General information
- Founded: 2001
- Folded: 2002
- Headquartered: Mobile Civic Center in Mobile, Alabama
- Colors: Deep purple, teal, white

Team history
- Mobile Wizards (2002);

Home fields
- Mobile Civic Center (2002);

League / conference affiliations
- af2 (2002) National Conference (2002) South Division (2002) ; ;

= Mobile Wizards =

Arena football team

The Mobile Wizards were an af2 arena football team that played their home games in Mobile, Alabama at the Mobile Civic Center.
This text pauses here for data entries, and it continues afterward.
-- ==== Sys2Proof/Machine/Views.lean ====
section
/-! DEFINITION. Registers that report other state: the value of each, computed from the state where it is read. -/

namespace Sys2Proof.Machine

/-- Whether an offset is an instance of a family of registers with one stride. -/
def inFamily (off base stride n : Nat) : Bool :=
  decide (base ≤ off) && decide ((off - base) % stride = 0) && decide ((off - base) / stride < n)

/-- Commands of a ring that hold a tag (RING_STATUS_n.IN_FLIGHT). -/
def State.ringInFlight (s : State) (n : Nat) : Nat := s.cmd.cmds.countP fun c => c.tagHeld && decide (c.ring = n)

/-- Whether the reply ring has no free entry (R35). -/
def State.replyFull (s : State) (n : Nat) : Bool :=
  let p := s.reg (Reg.replyPtr n)
  decide ((bits p 31 16 + 1) % 2 ^ bits (s.reg (Reg.replyCfg n)) 7 4 = bits p 15 0)

/-- RING_STATUS_n: IN_FLIGHT, REPLY_FULL and BUSY are live (Table 2.5). -/
def State.viewRingStatus (s : State) (n raw : Nat) : Nat :=
  let busy := s.cmd.cmds.any fun c => c.ring = n
  let full := (s.cmd.cmds.any fun c => c.ring = n ∧ c.phase = .held) && s.replyFull n
  putBits (putBits (putBits raw 28 16 (s.ringInFlight n)) 3 3 (ofBool full)) 0 0 (ofBool busy)

/-- The OR of the flags of every array (R88, R119). -/
def State.flagsSummary (s : State) : Nat :=
  s.regs.foldl (fun a e =>
    if 0x100000 ≤ e.1 ∧ e.1 < 0x200000 ∧ e.1 % 0x100 < 0x80 ∧ e.1 % 0x20 = 0 then a ||| e.2.toNat % 16 else a) 0

/-- Commands in flight that hold an imposition (R248). -/
def State.holders (s : State) (number : Nat) : Nat :=
  s.cmd.cmds.countP fun c =>
    c.holds && decide (c.latch.imposition = number) && (decide (c.phase = .dispatched) || decide (c.phase = .waiting) || decide (c.phase = .done))

/-- IMPOSER_STATE (Table 9.10). -/
def State.viewImposerState (s : State) : Nat :=
  let number := match s.imp.cur with
    | some i => i.number
    | none => 0
  let pendingBit := ofBool (! s.imp.changes.isEmpty || s.cmd.cmds.any fun c => c.phase = .waiting ∧ c.aux.head? = some 25)
  let drain := match s.imp.draining with
    | some d => s.holders d.imp.number
    | none => 0
  number * 2 ^ 32 + pendingBit * 2 ^ 31 + ofBool s.imp.draining.isSome * 2 ^ 30 +
    ofBool s.imp.reshard.isSome * 2 ^ 29 + drain % 2 ^ 13

/-- IMPOSER_CAPACITY: L and Λ of the imposition in force (Table 9.11). -/
def State.viewImposerCapacity (s : State) (raw : Nat) : Nat :=
  match s.imp.cur with
  | some i => putBits (putBits raw 63 48 i.cores) 47 32 i.sliver
  | none => putBits (putBits raw 63 48 0) 47 32 0

/-- FORWARD_STATE.ENTRIES: the units moved, and the channels that pages moved from (R251, Table 9.12). -/
def State.forwardEntries (s : State) : Nat :=
  (s.imp.moves.countP fun m => match m.kind with
    | .unit _ _ => true
    | .page _ => false) +
  ((s.imp.moves.filterMap fun m => match m.kind with
    | .unit _ _ => none
    | .page _ => some (m.src % 256)).eraseDups).length

/-- HBM_THERMAL: the stacks at level 4 and at level 1 or above (Table 10.12). -/
def State.viewThermal (s : State) : Nat :=
  (List.range 16).foldl (fun a k =>
    let l := s.fld (Reg.stackTemp k) 30 28
    a + ofBool (decide (l = 4)) * 2 ^ (16 + k) + ofBool (decide (1 ≤ l)) * 2 ^ k) 0

/-- Whether start-up has stopped under R390 (ALARM_STATE.BOOT_STOP, stored). -/
def State.bootStopped (s : State) : Bool := s.fld Reg.alarmState 5 5 = 1

/-- ALARM_STATE: each cause live; the outputs are released in a full reset (R431, Tables 18.5, 18.11). -/
def State.viewAlarm (s : State) : Nat :=
  let st4 := (List.range 16).any fun k => s.fld (Reg.stackTemp k) 30 28 = 4
  let stf := (List.range 16).any fun k => s.fld (Reg.stackTemp k) 31 31 = 1
  let j2 := (List.range 4).any fun g => 2 ≤ s.fld (Reg.junction g) 30 29
  let jf := (List.range 4).any fun g => s.fld (Reg.junction g) 31 31 = 1
  let thermal := st4 || stf || j2 || jf
  ofBool st4 + 2 * ofBool j2 + 4 * ofBool stf + 8 * ofBool jf + 16 * ofBool s.isFatal +
    32 * ofBool s.bootStopped + 2 ^ 30 * ofBool (thermal && ! s.pwr.held) + 2 ^ 31 * ofBool ((s.isFatal || s.bootStopped) && ! s.pwr.held)

/-- An alarm that was not asserted before and is now may trigger a proof (18 R422). -/
def State.alarmRose (s was : State) : State :=
  if bit was.viewAlarm 30 = 0 ∧ bit s.viewAlarm 30 = 1 then s.proofEvent 2 else s

/-- LINK_GROUP_g: links up and links assigned (Table 11.21). -/
def State.viewLinkGroup (s : State) (g : Nat) : Nat :=
  (s.groupUp g).length * 2 ^ 24 + (s.groupLinks g).length * 2 ^ 16

/-! ### Views of the engines -/

/-- SEED_BANK_STATE: LOAD_BUSY and OLD_BANK_USERS are live (Table 5.14). -/
def State.viewSeedBank (s : State) (raw : Nat) : Nat :=
  let users := s.bankUsers (1 - bits raw 31 31)
  let busy := s.cmd.cmds.any fun c => c.active && decide (c.opcode = 0x0504)
  putBits (putBits raw 12 0 users) 30 30 (ofBool busy)

/-- TABLE_PROBE: the table that TABLE_PROBE_SEL names (Table 6.19). -/
def State.viewTableProbe (s : State) : Nat :=
  match s.gtable (s.fld Reg.tableProbeSel 15 0) with
  | none => 0
  | some t =>
    t.generation % 2 ^ 32 * 2 ^ 32 + (if t.destroying then 2 else 1) * 2 ^ 30 + ofBool (! t.draining) * 2 ^ 29 +
      ofBool t.draining * 2 ^ 28 + t.walks.length % 2 ^ 14 * 2 ^ 14 + t.drainWalks.length % 2 ^ 14

/-- TABLE_PROBE_LEN: shadow and published length of that table (R184). -/
def State.viewTableLen (s : State) : Nat :=
  match s.gtable (s.fld Reg.tableProbeSel 15 0) with
  | none => 0
  | some t => t.second.length % 2 ^ 32 * 2 ^ 32 + t.published.length % 2 ^ 32

/-- Bytes of accumulator buffer that a weight-gradient tensor takes in each core (R196). -/
def State.wgradBytes (s : State) (t : Tensor) : Nat :=
  ceilDiv (4 * t.size) (128 * max 1 (s.fld Reg.imposerCapacity 31 16)) * 128

/-- Weight-gradient tensors in the accumulator buffer. -/
def State.wgradResident (s : State) : List Tensor := s.tens.filter fun t => t.role = 4 ∧ t.placed = true ∧ t.spilled = false

/-- WGRAD_STATE (Table 7.11). -/
def State.viewWgrad (s : State) : Nat :=
  let out := s.tens.countP fun t => decide (t.role = 4) && t.placed && t.spilled
  (s.wgradResident.map s.wgradBytes).sum % 2 ^ 18 * 2 ^ 32 + out % 2 ^ 16 * 2 ^ 16 + s.wgradResident.length % 2 ^ 16

/-- EDITION_PROBE: the weight that EDITION_PROBE_SEL names (Table 8.14). -/
def State.viewEdition (s : State) : Nat :=
  match s.declared (s.reg Reg.editionProbeSel) with
  | none => 0
  | some t =>
    if t.role ≠ 1 then 0
    else
      let d := (s.axis 1).getD (1, 0)
      let st := if t.opt.invalid then 3 else match t.opt.rule with
        | none => 0
        | some r => r + 1
      t.currentEdition % 2 ^ 32 * 2 ^ 32 + st * 2 ^ 30 + (t.editions.length - 1) % 4 * 2 ^ 28 +
        ofBool (decide (t.ord % max d.1 1 = d.2)) * 2 ^ 27 + ofBool t.opt.rootsValid * 2 ^ 26 +
        ((t.editions.head?.map (·.holds)).getD 0) % 2 ^ 16

/-- Collectives that hold a slot. -/
def State.inFlight (s : State) : List Coll := s.coll.colls.filter fun x => x.slot.isSome

/-- COLL_STATE: free store, slots held, and collectives that wait (Table 12.9). -/
def State.viewColl (s : State) : Nat :=
  (2 ^ 26 - (s.inFlight.map (·.share)).sum) / 4096 * 2 ^ 32 + s.inFlight.length * 2 ^ 16 +
    (s.coll.colls.countP fun x => x.slot.isNone) % 32

/-- COLL_SLOT_i (Table 12.16). -/
def State.viewSlot (s : State) (i : Nat) : Nat :=
  match s.coll.colls.find? fun x => x.slot = some i with
  | none => 0
  | some x => x.seq % 2 ^ 32 * 2 ^ 32 + (if x.localDone then 3 else 2) * 2 ^ 29 + x.axis % 8 * 2 ^ 26 + x.tag % 4096

/-- TEST_PENDING: the kinds of test work deferred and not yet begun; an array self-test begins when the moves of the
sweep have ended (Tables 9.14, 18.4). -/
def State.viewTests (s : State) : Nat :=
  ((List.range 3).map fun k => 2 ^ k * ofBool (s.obs.tests.any fun t =>
    decide (t.kind = k) && (! t.running || (decide (k = 0) && ! s.imp.sweep.isEmpty)))).sum

/-- GATE_STATE: copses in RETAIN, GATED and RUN; a retired copse is OFF (Tables 17.4, 17.15). -/
def State.viewGates (s : State) : Nat :=
  let off := (List.range 256).countP s.isRetired
  let retained := s.pwr.gates.countP fun g => g.2 = 2
  let gated := s.pwr.gates.countP fun g => g.2 = 1
  retained * 2 ^ 32 + gated * 2 ^ 16 + (256 - off - retained - gated)

/-- PTP_NOW: seconds and nanoseconds (Table 11.20). -/
def State.viewPtp (s : State) : Nat := s.fab.ptp.now / 1000000000000 % 2 ^ 34 * 2 ^ 30 + s.fab.ptp.now / 1000 % 1000000000

/-- ARRAY_STATE_s_a: the last matrix command of a core that carries a unit, its LOADMODE, and whether it is in flight
(Table 4.17). -/
def State.viewArray (s : State) (core raw : Nat) : Nat :=
  match s.core.lastCmd with
  | none => raw
  | some (n, tag, lm) =>
    if (s.busyCores).contains core then
      let live := s.cmd.cmds.any fun c => decide (c.id = n) && c.tagHeld
      putBits (putBits (putBits raw 28 28 lm) 27 27 (ofBool live)) 11 0 tag
    else raw

/-- Whether a per-core register belongs to a position of a clearing (Tables 4.16 to 4.20): it reads zero and
ignores writes. -/
def State.coreRegGone (s : State) (off : Nat) : Bool :=
  decide (0x100000 ≤ off) && decide (off < 0x200000) && s.isRetired ((off - 0x100000) / 0x100 / 16)

/-- The registers, but for those of the arrays, whose value reports other state. -/
def viewOffsets : List Nat :=
  (List.range 16).map Reg.ringStatus ++ (List.range 9).map Reg.linkGroup ++ (List.range 16).map Reg.collSlot ++
  [Reg.cmdStatus, Reg.arithFlagsSummary, Reg.imposerState, Reg.imposerCapacity, Reg.forwardState, Reg.hbmThermal,
   Reg.alarmState, Reg.seedBankState, Reg.galleyFree, Reg.galleyWaiters, Reg.tableProbe, Reg.tableProbeLen,
   Reg.wgradState, Reg.deferState, Reg.saveRecords, Reg.editionProbe, Reg.collState, Reg.testPending, Reg.gateState,
   Reg.moduleInput, Reg.ptpNow, Reg.proofState]

/-- The current value of the register that starts at an offset. -/
def State.regView (s : State) (off : Nat) : Nat :=
  let raw := s.reg off
  if s.coreRegGone off then 0
  else if 0x100000 ≤ off ∧ off < 0x200000 then
    if off % 0x100 < 0x80 ∧ off % 0x20 = 4 then s.viewArray ((off - 0x100000) / 0x100) raw else raw
  else if inFamily off 0x10018 0x40 16 then s.viewRingStatus ((off - 0x10018) / 0x40) raw
  else if off = Reg.cmdStatus then putBits raw 12 0 (s.cmd.cmds.countP fun c => c.tagHeld)
  else if off = Reg.arithFlagsSummary then s.flagsSummary
  else if off = Reg.imposerState then s.viewImposerState
  else if off = Reg.imposerCapacity then s.viewImposerCapacity raw
  else if off = Reg.forwardState then putBits raw 12 0 s.forwardEntries
  else if off = Reg.hbmThermal then s.viewThermal
  else if off = Reg.alarmState then s.viewAlarm
  else if inFamily off 0xB0100 8 9 then s.viewLinkGroup ((off - 0xB0100) / 8)
  else if off = Reg.seedBankState then s.viewSeedBank raw
  else if off = Reg.galleyFree then (s.attn.store.map (·.2)).getD 0 - s.attn.galleys.length
  else if off = Reg.galleyWaiters then s.cmd.cmds.countP fun c => c.phase = .waiting ∧ c.aux = [11]
  else if off = Reg.tableProbe then s.viewTableProbe
  else if off = Reg.tableProbeLen then s.viewTableLen
  else if off = Reg.wgradState then s.viewWgrad
  else if off = Reg.deferState then putBits raw 24 16 s.deferred
  else if off = Reg.saveRecords then (s.tens.map fun t => t.record.length).sum
  else if off = Reg.editionProbe then s.viewEdition
  else if off = Reg.collState then s.viewColl
  else if inFamily off 0xC0200 8 16 then s.viewSlot ((off - 0xC0200) / 8)
  else if off = Reg.testPending then s.viewTests
  else if off = Reg.gateState then s.viewGates
  else if off = Reg.moduleInput then putBits raw 0 0 (ofBool s.pwr.inRange)
  else if off = Reg.ptpNow then s.viewPtp
  else if off = Reg.proofState then
    putBits raw 30 30 (ofBool (s.cmd.cmds.any fun c => decide (c.phase = .waiting) && decide (c.aux.head? = some 24)))
  else raw

end Sys2Proof.Machine
end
On June 15, 2001, the af2 awarded a franchise to Mobile businessman Norris Armstrong, who ran the team with his wife Beth. The af2 club replaced the Mobile Seagulls in the market, who played the 2000 season in the IPFL and 2001 in the NIFL. The Civic Center (capacity: 10,112) was a hub of activity in early 2000s, as it also hosted the ECHL's Mobile Mysticks and the NBDL's Mobile Revelers.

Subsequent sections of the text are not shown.